Романтическая натура

(из сложно устроенного нутра)

отпечатывает в морщинах

всю правду о себе,

как о неизвестном существе,

что приходит в мир во сне

и уходит на своей заре, когда

на то придет случай и время.

Моя мама никогда не читала Библию, но была очень религиозным человеком. В Великий пост она, бывало, срывалась, да и церковь посещала не так чтобы часто. Но делает ли это ее грешницей, если жила она по совести и верила, что Бог – это любовь и надежда?

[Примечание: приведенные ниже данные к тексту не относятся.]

/-- CV_CONTEXT_START: CV_CTX_BASE_k written with EN = 1. -/
def execCvContextStart (n : Fin 16) (k : Fin 16) (v : BitVec 64) (s : State) : Res :=
  .next (if s.powered then s.cvBaseWrite n.val k.val (setBits v 63 63 1) else s)

/-- A write of CV_CTX_VAL_k between two lines (R527). -/
def State.cvValWrite (s : State) (n k : Nat) (v : BitVec 64) : State :=
  if s.cvBrine n then s else s.setReg (cvCtx n k) v

def execCvValWrite (n : Fin 16) (k : Fin 16) (v : BitVec 64) (s : State) : Res :=
  .next (if s.powered then s.cvValWrite n.val k.val v else s)

/-- A write of TRACE_CTL_d (R528). -/
def State.traceWrite (s : State) (d : DieIx) (v : BitVec 64) : State :=
  let b := traceBase d.val
  let on := (s.reg b).getLsbD 0
  let s := (s.setFld b 7 4 (bitsOf v 7 4)).setFld b 2 2 (bitsOf v 2 2)
  let s := if on then s else s.setFld b 15 8 (bitsOf v 15 8)
  let tap := s.fld b 15 8
  let start (s : State) : State :=
    let s := ((s.setFld b 0 0 1).setFld b 1 1 0).setFld (b + 0x18) 40 0 0
    { s with int := { s.int with traced := s.int.traced.set d 0, traceLost := s.int.traceLost.set d false } }
  if !v.getLsbD 0 then (s.setFld b 0 0 0).releaseAll (0x20 + d.val)
  else if on then start s
  else
    match s.claimAll (0x20 + d.val) ((if tap ≤ 18 then [0x1000 + 32 * d.val + tap] else []) ++ [0x3000 + d.val]) with
    | some s => start s
    | none => s.raise ⟨d.val, 2, 0xFF, s.partNum d.val⟩ 0x306 (pack [(0x10 + d.val, 0), (tap, 8)])

/-- TRACE_ENABLE: TRACE_CTL_d written with EN = 1. -/
def execTraceEnable (d : DieIx) (v : BitVec 64) (s : State) : Res :=
  .next (if s.powered then s.traceWrite d (setBits v 0 0 1) else s)

end Sys2Proof.Machine
end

Я никогда ей не говорил, но, как мне кажется, её вера именно в любовь и надежду куда ближе к истине, ведь всего эти два слова являются стигмой на людском лице. Отец же мой был не особо верующим человеком, но всю жизнь он прожил по совести. Делает ли его это грешником? Он всегда говорил, что нужно быть честным с собой. Что нужно относиться к другим так, как ты хотел бы, чтобы относились и к тебе. Разве это не есть всё та же любовь и надежда, а, следовательно, и вера?

Два разных острова, что на деле оказались одной сушью. Так видится мне истинный путь человека, где общая любовь могла бы выстроить лестницу к раю, но также любовь и надежда толкают людей на страшные поступки. Столько горя принесли чужие потуги устроить своего зверя в кресле первостепенных стремлений.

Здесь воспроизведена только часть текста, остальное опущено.